Your objective - Print nothing except the lines of the listing below from the line with "r => .fault r" to the line with "shift that is permitted. -/", each exactly as written, both ends included.

Records provided -
-- ==== Sys2Proof/Machine/Step.lean ====
section
/-! DEFINITION. One step of the machine, and where the host's probes place an instruction. -/

namespace Sys2Proof.Machine

/-- One step of one agent (rule R22). -/
def step (s : State) : Host.Outcome State Fault Refusal := stepOnce s

/-- `s` with the instruction of an opcode-table word at the head of what its agent does, the
host or the transport, whose turn it then is (assumption log 11). -/
def State.withFetchWord (s : State) (nbits w : Nat) : State :=
  placeWord (tableSlot nbits w).1 (tableSlot nbits w).2 s

end Sys2Proof.Machine
end

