-- ==== Sys2Proof/Safety.lean ====
section
/-! DEFINITION. What holds of a sound state of the framer, what counts as a safe run, and the words the
statements use: windows of the stream, settled answers, and the operation an instruction begins. -/

namespace Sys2Proof.Machine

/-- The phases an operation takes (rule R36, third and fourth columns): every operation is IDLE before
and after, the writing ones take WRITE, the reading ones FILL and CHECK, RDSCAN also REFILL. -/
def phaseFits : OpSel → Phase → Bool
  | _, .idle => true
  | .wrcmd, .write => true
  | .wrarg, .write => true
  | .rdhdr, .fill => true
  | .rdprm, .fill => true
  | .rdscan, .fill => true
  | .rdmotor, .fill => true
  | .rdrate, .fill => true
  | .rdhdr, .check => true
  | .rdprm, .check => true
  | .rdscan, .check => true
  | .rdmotor, .check => true
  | .rdrate, .check => true
  | .rdscan, .refill => true
  | _, _ => false

/-- The packet `w` passes every check of the operation (rules R145, R146, R161, R192, R193). -/
def accepted (cfg : Config) (op : OpSel) (c0 c1 : Byte) (w : List Byte) : Bool :=
  match op with
  | .rdhdr => hdrChkOk w && echoOk w c0 c1
  | .rdprm => hdrChkOk w && echoOk w c0 c1
  | .rdscan => scanValid cfg.scanLayout w
  | .rdmotor => echoOk w c0 c1
  | .rdrate => echoOk w c0 c1
  | _ => false

/-- A sound state. Every field is a rule of the spec about all states a run reaches. -/
structure Sound (s : State) : Prop where
  /-- BUF has `BUF_LEN` bytes (rules R12, R30) -/
  bufLength : s.buf.length = bufLen s.cfg
  /-- SHIFTS "never exceeds `MAX_SHIFTS`" (rule R37) -/
  shiftsBound : s.shifts ≤ s.cfg.maxShifts
  /-- a refill is outstanding only below the bound (rule R164) -/
  refillBound : s.phase = .refill → s.shifts < s.cfg.maxShifts
  /-- PHASE is one the operation takes (rule R36) -/
  phaseFit : phaseFits s.opsel s.phase = true
  /-- DONE and BUSY exclude each other (rules R39, R41) -/
  doneIdle : s.done = true → s.phase = .idle
  /-- STATUS is 0 until an operation finishes (rules R38, R40) -/
  runningOk : s.done = false → s.status = .ok
  /-- the closed table of rule R220 -/
  doneStatus : s.done = true → s.status ∈ mayFinishWith s.opsel
  /-- RES has a value only after a read operation that ended OK (rules R35, R274), which its length
  fits, and which passed every check -/
  resAccepted : ∀ w, s.res = some w →
    s.done = true ∧ s.status = .ok ∧ readLen s.cfg s.opsel = some w.length ∧
      s.resLen = w.length ∧ accepted s.cfg s.opsel s.code0 s.code1 w = true
  /-- a read operation that ended OK gave RES a value (rule R35) -/
  resGiven : ∀ n, s.done = true → s.status = .ok → readLen s.cfg s.opsel = some n →
    ∃ w, s.res = some w
  /-- what a failed read lost beyond the bytes that had arrived is lost only when none is left (rule R65) -/
  skipEmpty : s.skip = 0 ∨ s.inbound = []
  /-- RES_LEN is 0 while RES has no value (rules R40, R51) -/
  resEmpty : s.res = none → s.resLen = 0

/-- A run of at most `n` steps never finds the sequencer at a place its operation does not take: the
only fault that is the framer's own. -/
def SafeRun (n : Nat) (s : State) : Prop :=
  ∀ k ≤ n, Host.Core.run Sys2Proof.core k s ≠ .fault Fault.strayPhase

/-! ### Words of the statements -/

/-- `n` moves of the framer, one transaction or one set of checks each (rules R22, R36). An idle framer
and one that waits have no move, so that more moves than it has change nothing. -/
def moves : Nat → State → Host.Outcome State Fault Refusal
  | 0, s => .next s
  | n + 1, s =>
      match resume s with
      | .next t => moves n t
      | .fault r => .fault r
      | .refused r => .refused r

/-- All the moves that an operation has (rules R72, R165): FILL and CHECK, and a REFILL and a CHECK for each
shift that is permitted. -/
def operate (s : State) : Host.Outcome State Fault Refusal := moves (2 * s.cfg.maxShifts + 2) s

/-- The window at offset `k` of a stream: its bytes `k` to `k+N-1` (rules R25, R166). -/
def windowAt (cfg : Config) (x : List Byte) (k : Nat) : List Byte :=
  (x.drop k).take (recordLen cfg)

/-- The window at offset `k` is valid (rules R161, R176). -/
def validAt (cfg : Config) (x : List Byte) (k : Nat) : Bool :=
  scanValid cfg.scanLayout (windowAt cfg x k)

/-- The transport settles on `Ok` for the next `n` transactions (rule R23). -/
def okAnswers (n : Nat) : List Answer := List.replicate n .ok

/-- The transport has more: answers settled and bytes arrived behind those it had. -/
def supply (more : List Answer) (bytes : List Byte) (s : State) : State :=
  { receive bytes s with answers := s.answers ++ more }

/-- The operation that an instruction begins, if it begins one (rules R40, R110). -/
def begins : Instr → Option OpSel
  | .wrcmd _ => some .wrcmd
  | .wrarg _ => some .wrarg
  | .rdhdr _ => some .rdhdr
  | .rdprm _ => some .rdprm
  | .rdscan _ => some .rdscan
  | .rdmotor _ => some .rdmotor
  | .rdrate _ => some .rdrate
  | .bare _ _ => some .wrcmd
  | .argpkt _ _ _ _ => some .wrarg
  | .dataAcquisitionStart => none
  | .dataAcquisitionStop => none
  | .motorSpeedAdjust => none
  | .motorInformation => none
  | .sampleRateAdjust => none
  | .sampleRateInformation => none
  | .versionInformation => none
  | .deviceInformation => none
  | .resetDevice => none
  | .deviceCalibration => none
  | .hdr _ _ _ _ _ => none
  | .prm _ _ _ _ _ => none
  | .scanL6 _ _ _ _ _ _ _ _ => none
  | .scanL5 _ _ _ _ _ _ _ => none
  | .info _ _ _ => none

/-- The `SCAN_SUM` of rule R158 in the source's own form, over the fields of the record. -/
def scanSumOfFields (order : AngleOrder) (w : List Byte) : Nat :=
  (((scanDistanceLow w).toNat <<< 3) + ((scanVhl w).toNat <<< 2) + ((scanS2 w).toNat <<< 1)
      + (scanS1 w).toNat)
    + (scanDistanceHigh w).toNat + ((scanAngle order w).toNat &&& 0xFF)
    + ((scanAngle order w).toNat >>> 8) + ((scanVrect w).toNat <<< 4)

/-- The sum of the nine nibbles of a window's data terms (rule R172 (b)). -/
def nibbleSum (w : List Byte) : Nat :=
  (hiNibble (byteAt w 0)).toNat + (loNibble (byteAt w 0)).toNat
    + (hiNibble (byteAt w 1)).toNat + (loNibble (byteAt w 1)).toNat
    + (hiNibble (byteAt w 2)).toNat + (loNibble (byteAt w 2)).toNat
    + (hiNibble (byteAt w 3)).toNat + (loNibble (byteAt w 3)).toNat
    + (scanVrect w).toNat

/-- `s` with every register an earlier operation may have written as `junk` has it: the same outside
world, the same phase, other leftovers (rule R47). -/
def withLeftovers (junk s : State) : State :=
  { s with
    opsel := junk.opsel
    code0 := junk.code0
    code1 := junk.code1
    arg0 := junk.arg0
    arg1 := junk.arg1
    buf := junk.buf
    shifts := junk.shifts
    status := junk.status
    done := junk.done
    res := junk.res
    resLen := junk.resLen
    consumed := junk.consumed }

end Sys2Proof.Machine
end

Solved problem -
      | .fault r => .fault r
      | .refused r => .refused r

/-- All the moves that an operation has (rules R72, R165): FILL and CHECK, and a REFILL and a CHECK for each
shift that is permitted. -/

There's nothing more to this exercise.